Il n’est pas nécessaire d’insister ici sur les points faibles de l’anarchisme, ni sur les déviations idéologiques ou tactiques de ce mouvement. Du reste, ces déviations ne sont point l’apanage d’un groupe quelconque. Chaque fraction du mouvement est parcourue de courants révisionnistes, et, c’est sans doute le groupe de la plate-forme qui s’est le mieux efforcé de faire le système doctrinal de toutes ces déviations.
Au cours de la Révolution d’Octobre, le mouvement anarchiste russe s’est scindé en deux mouvements tout à fait dissemblables. L’un, qui se tenait à notre sens sur le strict terrain de l’orthodoxie, se fondait dans le sein des masses, travaillait en contact intime avec elles et avait pleine confiance dans leur spontanéité créatrice ; l’autre, au contraire, reconnaissait la force réelle du parti bolcheviste et estimait que ce parti avait toute qualité pour diriger les masses et canaliser l’élan révolutionnaire. Il s’opposait au premier, auquel l’auteur de cet article se rattache ouvertement (bien qu’il ne veuille apporter ici qu’un témoignage personnel, ne liant [sic] que lui).
Dans le mouvement anarchiste, et plus particulièrement dans les milieux russes, ont été soulevés depuis lors des problèmes d’une haute importance concernant notre programme, notre organisation et la révision de certaines de nos idées. Mais le jour approche où c’est tout le mouvement lui-même (en tant que tel, qui devra être soumis à une critique fondamentale). Et cela pour des raisons à la fois subjectives (nécessité de faire progresser ce mouvement) et objectives (processus même de l’évolution sociale).
Actuellement, le mouvement anarchiste est fragmenté en petits groupes sans cohésion organique, agissant isolément, avec leurs forces propres, sans efficacité véritable. Ces groupes sont inaptes à jouer un rôle révolutionnaire sérieux quelconque à côté ou contre les partis socialistes dont la prépondérance numérique est écrasante. Tel qu’ils sont, ils sont incapables de prendre la moindre initiative. Ils sont voués à l’échec avant même que d’agir.
Le problème du jour est de remédier à cette carence, d’organiser notre mouvement.

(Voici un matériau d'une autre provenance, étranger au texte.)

-- ==== Sys2Proof/Machine/Bus.lean ====
section
/-! DEFINITION. The host's side (20_memory.md): the address map R62, one bus access R61 to R70, the reset input
(70_reset_and_hazards.md R330) and the host's notation (30_encoding.md R101). -/

namespace Sys2Proof.Machine

/-- R22: the registers of the window. -/
inductive Reg where
  | cmd
  | status
  | result
  | crcAcc
  | mode
  | neras
  | cbValid
  | pSymbits
  | pGfpoly
  | pFcr
  | pPrim
  | pNroots
  | pPad
  | decState
  | decTag
  | decClass
  | decPos
  | rxLen
  | rxFlags
  | rxErrs
deriving DecidableEq, Repr

/-- R45: the fields of CB_INFO. -/
inductive CbField where
  | mm
  | nn
  | gfpoly
  | fcr
  | prim
  | iprim
  | nroots
  | pad
deriving DecidableEq, Repr

/-- R62: what stands at a mapped offset. -/
inductive Location where
  /-- A register. -/
  | reg (r : Reg)
  /-- A word of CB_INFO[c]. -/
  | info (c : SlotId) (f : CbField)
  /-- The buffer element X[i]. -/
  | byte (b : Buf) (i : Nat)
deriving DecidableEq, Repr

/-- R22, R62: the register at an offset. -/
def regAt (off : Nat) : Option Reg :=
  match off with
  | 0x000 => some .cmd
  | 0x004 => some .status
  | 0x008 => some .result
  | 0x00C => some .crcAcc
  | 0x010 => some .mode
  | 0x014 => some .neras
  | 0x018 => some .cbValid
  | 0x020 => some .pSymbits
  | 0x024 => some .pGfpoly
  | 0x028 => some .pFcr
  | 0x02C => some .pPrim
  | 0x030 => some .pNroots
  | 0x034 => some .pPad
  | 0x040 => some .decState
  | 0x044 => some .decTag
  | 0x048 => some .decClass
  | 0x04C => some .decPos
  | 0x050 => some .rxLen
  | 0x054 => some .rxFlags
  | 0x058 => some .rxErrs
  | _ => none

/-- R45: the field at f within a slot's eight words. -/
def cbFieldAt (f : Nat) : Option CbField :=
  match f with
  | 0x00 => some .mm
  | 0x04 => some .nn
  | 0x08 => some .gfpoly
  | 0x0C => some .fcr
  | 0x10 => some .prim
  | 0x14 => some .iprim
  | 0x18 => some .nroots
  | 0x1C => some .pad
  | _ => none

/-- R22, column "width": the low bits of a register that hold state. -/
def Reg.width : Reg → Nat
  | .cmd => 32
  | .status => 9
  | .result => 32
  | .crcAcc => 16
  | .mode => 1
  | .neras => 8
  | .cbValid => 7
  | .pSymbits => 8
  | .pGfpoly => 16
  | .pFcr => 16
  | .pPrim => 16
  | .pNroots => 16
  | .pPad => 16
  | .decState => 2
  | .decTag => 24
  | .decClass => 3
  | .decPos => 8
  | .rxLen => 8
  | .rxFlags => 3
  | .rxErrs => 8

/-- R45: the word of CB_INFO at an offset 0x100 + 0x20·s + f, for s in 0..6. -/
def infoAt (off : Nat) : Option Location :=
  if h : 0x100 ≤ off ∧ (off - 0x100) / 0x20 < 7 then
    (cbFieldAt ((off - 0x100) % 0x20)).map (Location.info ⟨(off - 0x100) / 0x20, h.2⟩)
  else none

/-- R62, R63: the buffer element at an offset. -/
def byteAt (off : Nat) : Option Location :=
  (allBufs.find? (fun b => b.covers off)).map fun b => Location.byte b ((off - b.base) / 4)

/-- R62: what stands at an offset; none where it is misaligned (R64) or unmapped (R68). -/
def locate (off : Nat) : Option Location :=
  match regAt off with
  | some r => some (.reg r)
  | none =>
    match infoAt off with
    | some l => some l
    | none => byteAt off

/-- R45: a slot's scalar field, zero-extended. -/
def ControlBlock.info (cb : ControlBlock) : CbField → Word
  | .mm => cb.mm.setWidth 32
  | .nn => cb.nn.setWidth 32
  | .gfpoly => cb.gfpoly.setWidth 32
  | .fcr => cb.fcr.setWidth 32
  | .prim => cb.prim.setWidth 32
  | .iprim => cb.iprim.setWidth 32
  | .nroots => cb.nroots.setWidth 32
  | .pad => cb.pad.setWidth 32

/-- R22, R66: a register as a read of it sees it; CMD reads 0 (R67). -/
def State.readReg (s : State) : Reg → Word
  | .cmd => 0
  | .status => s.statusWord
  | .result => s.result
  | .crcAcc => s.crcAcc.setWidth 32
  | .mode => s.level4.setWidth 32
  | .neras => s.neras.setWidth 32
  | .cbValid => s.validBits.setWidth 32
  | .pSymbits => s.pSymbits.setWidth 32
  | .pGfpoly => s.pGfpoly.setWidth 32
  | .pFcr => s.pFcr.setWidth 32
  | .pPrim => s.pPrim.setWidth 32
  | .pNroots => s.pNroots.setWidth 32
  | .pPad => s.pPad.setWidth 32
  | .decState => s.decState.bits.setWidth 32
  | .decTag => s.decTag.setWidth 32
  | .decClass => BitVec.ofNat 32 s.decClass.val
  | .decPos => s.decPos.setWidth 32
  | .rxLen => s.rxLen.setWidth 32
  | .rxFlags => s.rxFlags.setWidth 32
  | .rxErrs => s.rxErrs.setWidth 32

/-- R23, R280: a write of w to CMD while the engine is idle. The command's latency is a free value (R282, log 5). -/
def State.issue (s : State) (w : Word) : State :=
  { s with pending := some w, latency := Config.cmdLatency s.fresh, fresh := s.fresh + 1 }

/-- R22, R66: a write to a register, or none where the register is read only (R67). -/
def State.writeReg (s : State) (w : Word) : Reg → Option State
  | .cmd => some (s.issue w)
  | .crcAcc => some (s.setCrc (w.setWidth 16))
  | .mode => some { s with level4 := w.setWidth 1 }
  | .neras => some { s with neras := w.setWidth 8 }
  | .pSymbits => some { s with pSymbits := w.setWidth 8 }
  | .pGfpoly => some { s with pGfpoly := w.setWidth 16 }
  | .pFcr => some { s with pFcr := w.setWidth 16 }
  | .pPrim => some { s with pPrim := w.setWidth 16 }
  | .pNroots => some { s with pNroots := w.setWidth 16 }
  | .pPad => some { s with pPad := w.setWidth 16 }
  | .status => none
  | .result => none
  | .cbValid => none
  | .decState => none
  | .decTag => none
  | .decClass => none
  | .decPos => none
  | .rxLen => none
  | .rxFlags => none
  | .rxErrs => none

/-- R62, R63, R67: a write to a location, or none where it is read only. -/
def State.writeAt (s : State) (w : Word) : Location → Option State
  | .reg r => s.writeReg w r
  | .info _ _ => none
  | .byte b i => if b.hostWritable then some (s.storeByte b i (w.setWidth 8)) else none

/-- R62, R63: a read of a location. -/
def State.readAt (s : State) : Location → Except Fault Word
  | .reg r => .ok (s.readReg r)
  | .info c f => .ok (s.cb[c].info f)
  | .byte b i =>
    match s.loadByte b i with
    | .error f => .error f
    | .ok v => .ok (v.setWidth 32)

/-- R70: the reads that are served while a command is pending: STATUS and CMD. -/
def servedWhileBusy : Location → Bool
  | .reg .status => true
  | .reg .cmd => true
  | .reg _ => false
  | .info _ _ => false
  | .byte _ _ => false

/-- R61 to R70: one access, its response and the state after it. A bus error changes nothing (R61, R306). -/
def State.serve (s : State) (a : Access) : Except Fault (State × BusResponse) :=
  if a.size ≠ 4 then .ok (s, .busError)
  else
    match locate a.offset.toNat with
    | none => .ok (s, .busError)
    | some l =>
      match a.kind with
      | .read =>
        if s.busy && !servedWhileBusy l then .ok (s, .busError)
        else
          match s.readAt l with
          | .error f => .error f
          | .ok v => .ok (s, .readOk v)
      | .write =>
        if s.busy then .ok (s, .busError)
        else
          match s.writeAt a.wdata l with
          | none => .ok (s, .busError)
          | some s' => .ok (s', .writeOk)

/-- The response is recorded, newest first (log 2). -/
def State.respond (s : State) (r : BusResponse) : State := { s with responses := r :: s.responses }

/-- The host's moves after one of them is made; it counts against the latency of a pending command (R282, log 5). -/
def State.hostMoved (s : State) (rest : List HostMove) : State := { s with host := rest, latency := s.latency - 1 }

/-- The host's moves replaced: WAIT stays the next move while BUSY is 1 (log 21). -/
def State.queue (s : State) (moves : List HostMove) : State := { s with host := moves }

/-- R330: reset asserted in any state: the reset state, a pending command discarded. The parameters, the host's other
moves and the responses already given are the host's and stay; the buffers take new unspecified contents (log 23). -/
def State.assertReset (s : State) : State :=
  { State.afterReset s.params s.fresh with host := s.host, responses := s.responses }

/-- R101 `RD off`: MemRead(BASE_ADDR + off, 4). -/
def readMove (off : BitVec 14) : HostMove := .access { kind := .read, offset := off, size := 4, wdata := 0 }

/-- R101 `WR off, v`: MemWrite(BASE_ADDR + off, 4, v). -/
def writeMove (off : BitVec 14) (v : Word) : HostMove := .access { kind := .write, offset := off, size := 4, wdata := v }

/-- R101 `WRB X, i, v`: a write of buffer element X[i]. -/
def writeByteMove (b : Buf) (i : Nat) (v : Byte) : HostMove :=
  writeMove (BitVec.ofNat 14 (b.addr i)) (v.setWidth 32)

/-- R101: a bare command: the word written to CMD, then WAIT. -/
def commandMoves (w : Word) : List HostMove := [writeMove 0x000 w, .wait]

/-- R100: the commands of a line in order, with a WAIT after each. -/
def lineMoves (ws : List Word) : List HostMove := ws.flatMap commandMoves

/-- R60, R61: the access a bus master makes at a bus address, where the address lies in the block's window. -/
def accessAt (p : Params) (kind : AccessKind) (addr size : Nat) (wdata : Word) : Option Access :=
  if p.baseAddr ≤ addr ∧ addr < p.baseAddr + 0x4000 then
    some { kind := kind, offset := BitVec.ofNat 14 (addr - p.baseAddr), size := size, wdata := wdata }
  else none

/-- The access WAIT repeats (R101). -/
def statusRead : Access := { kind := .read, offset := 0x004, size := 4, wdata := 0 }

/-- R101 `WAIT`: read STATUS; bit 8 set means read it again. -/
def waitAgain : BusResponse → Bool
  | .readOk v => v.getLsbD 8
  | .writeOk => false
  | .busError => false

/-- R280: the host's next move, or no change where it makes none (log 20). -/
def hostStep (s : State) : Result :=
  match s.host with
  | [] => .next s
  | .reset :: rest => .next (s.hostMoved rest).assertReset
  | .access a :: rest =>
    match (s.hostMoved rest).serve a with
    | .error f => .fault f
    | .ok (s', r) => .next (s'.respond r)
  | .wait :: rest =>
    match (s.hostMoved rest).serve statusRead with
    | .error f => .fault f
    | .ok (s', r) => .next (if waitAgain r then (s'.respond r).queue s.host else s'.respond r)

/-- R280, R282: the engine completes the pending command now: its latency has run out, or the host makes no move
(log 5). -/
def State.engineReady (s : State) : Bool := decide (s.latency = 0) || s.host.isEmpty

end Sys2Proof.Machine
end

D’autre part, il convient d’étudier l’essence même de l’anarchisme, par opposition au mouvement socialiste parlementaire. Originairement, comme l’anarchisme, le socialisme était radical. Mais, progressivement, il s’est intégré dans l’appareil bourgeois ; il a pris les habitudes, les formes de la démocratie parlementaire ; il s’est légitimé aux yeux mêmes de ses adversaires en acceptant l’Etat actuel. L’anarchisme ne pouvait agir de même ; il devait élaborer ses propres moyens d’action et ses propres organisations. La proposition des partisans de la plate-forme de constituer un parti anarchiste, s’inspirait de ces idées mais sans tenir compte du fait que les partis traditionnels eux-mêmes faisaient faillite, qu’ils ne correspondaient plus aux besoins de l’époque. Certes, on assiste encore à la naissance de nouveaux partis politiques, mais leurs caractères ne permettent pas de les prendre en exemple (partis fascistes, etc.). Il vaut mieux regarder les organisations extra-parlementaires dont l’importance est évidente. Fédérations, sociétés de secours mutuels et syndicats, fondés sur le principe de bas en haut doivent retenir d’autant notre attention qu’ils se proposent de substituer à la démocratie politique la démocratie réelle. Leurs organes centraux sont des organes exécutifs, non des organes autoritaires. C’est une particularité à souligner car c’est l’inexistence d’organes exécutifs qui paralyse l’essor de notre mouvement.
La nécessité d’organiser notre mouvement n’échappe à personne, mais des préjugés injustifiables s’opposent à ce que l’on prenne les mesures indispensables, sans lesquelles il ne peut y avoir d’organisation sérieuse.
La peur du centralisme, des conceptions fausses du pouvoir nous placent maintenant devant cet étrange phénomène que nos secrétariats fédéraux, nos organismes centraux jouent le même rôle étroit que les organismes locaux ordinaires, ou au contraire s’arrogent une autorité vraiment dictatoriale. On tombe d’un excès dans l’autre. Il nous semble qu’on devrait prendre modèle au contraire sur ces associations libres, sur ces syndicats que Kropotkine citait toujours avec éloquence comme des modèles de sociétés communistes-libertaires et qui toutes ont pourtant des statuts obligatoires et des organes exécutifs : les sociétés de sauvetage, par exemple.
C’est sans doute parce qu’ils sentent le besoin de posséder de telles organisations, que beaucoup de nos camarades sont entrés dans le mouvement anarcho-syndicaliste. Ils font ainsi une espèce de compromis, dont le danger ne doit cependant pas nous échapper, danger sur lequel nous reviendrons, dans notre prochain article [1].